[Materials provided]
┏━━
-- ==== Sys2Proof/Decode.lean ====
section
/-!
DEFINITION. The decoder of instruction words (03 R59 to R79 and the encoding tables of 04 to 16), total on every word and
on any bytes, and after it the encoder. Decoding collects every encoding fault a word holds; the lowest code is raised
(R79). Field positions are those of R61, R70 and R74.
-/

namespace Sys2Proof

/-! ### Codes of the enumerated subfields -/

def Sg.code : Sg → BitVec 2 | .none => 0 | .s => 1 | .z => 2
def Sg.ofCode (c : BitVec 2) : Option Sg :=
  if c = 0 then some .none else if c = 1 then some .s else if c = 2 then some .z else Option.none

def Cond.code : Cond → BitVec 3 | .eq => 0 | .ne => 1 | .lt => 2 | .le => 3 | .gt => 4 | .ge => 5 | .tst => 6
def Cond.ofCode (c : BitVec 3) : Option Cond :=
  if c = 0 then some .eq else if c = 1 then some .ne else if c = 2 then some .lt else if c = 3 then some .le
  else if c = 4 then some .gt else if c = 5 then some .ge else if c = 6 then some .tst else none

def FCond.code : FCond → BitVec 3 | .eq => 0 | .ne => 1 | .lt => 2 | .le => 3 | .gt => 4 | .ge => 5 | .un => 6
def FCond.ofCode (c : BitVec 3) : Option FCond :=
  if c = 0 then some .eq else if c = 1 then some .ne else if c = 2 then some .lt else if c = 3 then some .le
  else if c = 4 then some .gt else if c = 5 then some .ge else if c = 6 then some .un else none

def Rm.code : Rm → BitVec 2 | .rne => 0 | .rz => 1 | .ru => 2 | .rd => 3
def Rm.ofCode (c : BitVec 2) : Rm := if c = 0 then .rne else if c = 1 then .rz else if c = 2 then .ru else .rd

def SReg.code : SReg → BitVec 7
  | .lane => 0 | .plane => 1 | .tsize => 2 | .team => 3 | .grid => 4 | .core => 5 | .grove => 6 | .depth => 7
  | .argp => 8 | .tcret => 9 | .tags => 10 | .fflags => 11 | .status => 12 | .time => 13 | .cycle => 14 | .lk => 15
def SReg.ofCode (c : BitVec 7) : Option SReg :=
  match c.toNat with
  | 0 => some .lane | 1 => some .plane | 2 => some .tsize | 3 => some .team | 4 => some .grid | 5 => some .core
  | 6 => some .grove | 7 => some .depth | 8 => some .argp | 9 => some .tcret | 10 => some .tags | 11 => some .fflags
  | 12 => some .status | 13 => some .time | 14 => some .cycle | 15 => some .lk | _ => none

def WSReg.code : WSReg → BitVec 7 | .fflags => 11 | .lk => 15
def WSReg.ofCode (c : BitVec 7) : Option WSReg := if c = 11 then some .fflags else if c = 15 then some .lk else none

def RTy.code : RTy → BitVec 3 | .f32 => 0 | .s32 => 1 | .z32 => 2 | .s64 => 3 | .z64 => 4 | .f16 => 5 | .bf16 => 6
def RTy.ofCode (c : BitVec 3) : Option RTy :=
  if c = 0 then some .f32 else if c = 1 then some .s32 else if c = 2 then some .z32 else if c = 3 then some .s64
  else if c = 4 then some .z64 else if c = 5 then some .f16 else if c = 6 then some .bf16 else none

def Space.code : Space → BitVec 2 | .g => 0 | .s => 1 | .k => 2
def Space.ofCode (c : BitVec 2) : Option Space :=
  if c = 0 then some .g else if c = 1 then some .s else if c = 2 then some .k else none

def MW.code : MW → BitVec 3 | .b => 0 | .h => 1 | .w => 2 | .d => 3 | .q => 4
def MW.ofCode (c : BitVec 3) : Option MW :=
  if c = 0 then some .b else if c = 1 then some .h else if c = 2 then some .w else if c = 3 then some .d
  else if c = 4 then some .q else none

def Hint.code : Hint → BitVec 2 | .none => 0 | .ef => 1 | .el => 2
def Hint.ofCode (c : BitVec 2) : Option Hint :=
  if c = 0 then some .none else if c = 1 then some .ef else if c = 2 then some .el else Option.none

def Scope.code : Scope → BitVec 3
  | .team => 0 | .core => 1 | .grove => 2 | .part => 3 | .tenant => 4 | .dev => 5 | .sys => 6 | .fab => 7
def Scope.ofCode (c : BitVec 3) : Scope :=
  if c = 0 then .team else if c = 1 then .core else if c = 2 then .grove else if c = 3 then .part
  else if c = 4 then .tenant else if c = 5 then .dev else if c = 6 then .sys else .fab

def Order.code : Order → BitVec 2 | .rlx => 0 | .acq => 1 | .rel => 2 | .ar => 3
def Order.ofCode (c : BitVec 2) : Order := if c = 0 then .rlx else if c = 1 then .acq else if c = 2 then .rel else .ar

def FOrder.code : FOrder → BitVec 2 | .acq => 1 | .rel => 2 | .ar => 3
def FOrder.ofCode (c : BitVec 2) : Option FOrder :=
  if c = 1 then some .acq else if c = 2 then some .rel else if c = 3 then some .ar else none

def AOp.code : AOp → BitVec 4
  | .add => 0 | .and => 1 | .or => 2 | .xor => 3 | .mins => 4 | .maxs => 5 | .minz => 6 | .maxz => 7
  | .xchg => 8 | .cas => 9 | .fadd => 10 | .inc => 11 | .dec => 12
def AOp.ofCode (c : BitVec 4) : Option AOp :=
  match c.toNat with
  | 0 => some .add | 1 => some .and | 2 => some .or | 3 => some .xor | 4 => some .mins | 5 => some .maxs
  | 6 => some .minz | 7 => some .maxz | 8 => some .xchg | 9 => some .cas | 10 => some .fadd | 11 => some .inc
  | 12 => some .dec | _ => none

/-! ### Parsing with a list of the faults found -/

/-- A parser that collects encoding faults. -/
abbrev Dec := StateM (List EncFault)

def err (e : EncFault) : Dec Unit := modify (e :: ·)

/-- A fault unless `b`. -/
def must (b : Bool) (e : EncFault) : Dec Unit := if b then pure () else err e

/-- A value the subfield must assign (R67), else 0x02 and a stand-in. -/
def assigned {α : Type} (o : Option α) (dflt : α) : Dec α :=
  match o with
  | some a => pure a
  | none => do err .reserved; pure dflt

/-- Bits an instruction does not define (R67), or a specifier it does not use (R66). -/
def zero {n : Nat} (v : BitVec n) : Dec Unit := must (v == 0) .reserved

def pGuard (neg : BitVec 1) (pidx : BitVec 4) : Dec Guard :=
  if h : pidx.toNat < 12 then pure (.pred ⟨pidx.toNat, h⟩ (neg == 1))
  else if pidx = 15 ∧ neg = 0 then pure .always
  else do err .guard; pure .always

def pSrc (s : BitVec 10) : Dec Src :=
  let lv := s.extractLsb' 8 2
  let ix := s.extractLsb' 0 8
  if lv = 0 then pure (.g ix)
  else if lv = 1 then do zero (s.extractLsb' 3 5); pure (.o (s.extractLsb' 0 3))
  else if lv = 2 then do zero ix; pure .lat
  else pure (.imm ix)

def pDst (s : BitVec 10) : Dec Dst :=
  let lv := s.extractLsb' 8 2
  let ix := s.extractLsb' 0 8
  if lv = 0 then pure (.g ix)
  else if lv = 1 then do zero (s.extractLsb' 3 5); pure (.o (s.extractLsb' 0 3))
  else if lv = 2 then do zero ix; pure .lat
  else do zero ix; pure .discard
┗━━
[Work instruction]
In the listing above, find the line containing "def Rm.code : Rm" and the line containing "def RTy.ofCode (c". Output them and every line between, exactly, and nothing else.

[Exercise output]
def Rm.code : Rm → BitVec 2 | .rne => 0 | .rz => 1 | .ru => 2 | .rd => 3
def Rm.ofCode (c : BitVec 2) : Rm := if c = 0 then .rne else if c = 1 then .rz else if c = 2 then .ru else .rd

def SReg.code : SReg → BitVec 7
  | .lane => 0 | .plane => 1 | .tsize => 2 | .team => 3 | .grid => 4 | .core => 5 | .grove => 6 | .depth => 7
  | .argp => 8 | .tcret => 9 | .tags => 10 | .fflags => 11 | .status => 12 | .time => 13 | .cycle => 14 | .lk => 15
def SReg.ofCode (c : BitVec 7) : Option SReg :=
  match c.toNat with
  | 0 => some .lane | 1 => some .plane | 2 => some .tsize | 3 => some .team | 4 => some .grid | 5 => some .core
  | 6 => some .grove | 7 => some .depth | 8 => some .argp | 9 => some .tcret | 10 => some .tags | 11 => some .fflags
  | 12 => some .status | 13 => some .time | 14 => some .cycle | 15 => some .lk | _ => none

def WSReg.code : WSReg → BitVec 7 | .fflags => 11 | .lk => 15
def WSReg.ofCode (c : BitVec 7) : Option WSReg := if c = 11 then some .fflags else if c = 15 then some .lk else none

def RTy.code : RTy → BitVec 3 | .f32 => 0 | .s32 => 1 | .z32 => 2 | .s64 => 3 | .z64 => 4 | .f16 => 5 | .bf16 => 6
def RTy.ofCode (c : BitVec 3) : Option RTy :=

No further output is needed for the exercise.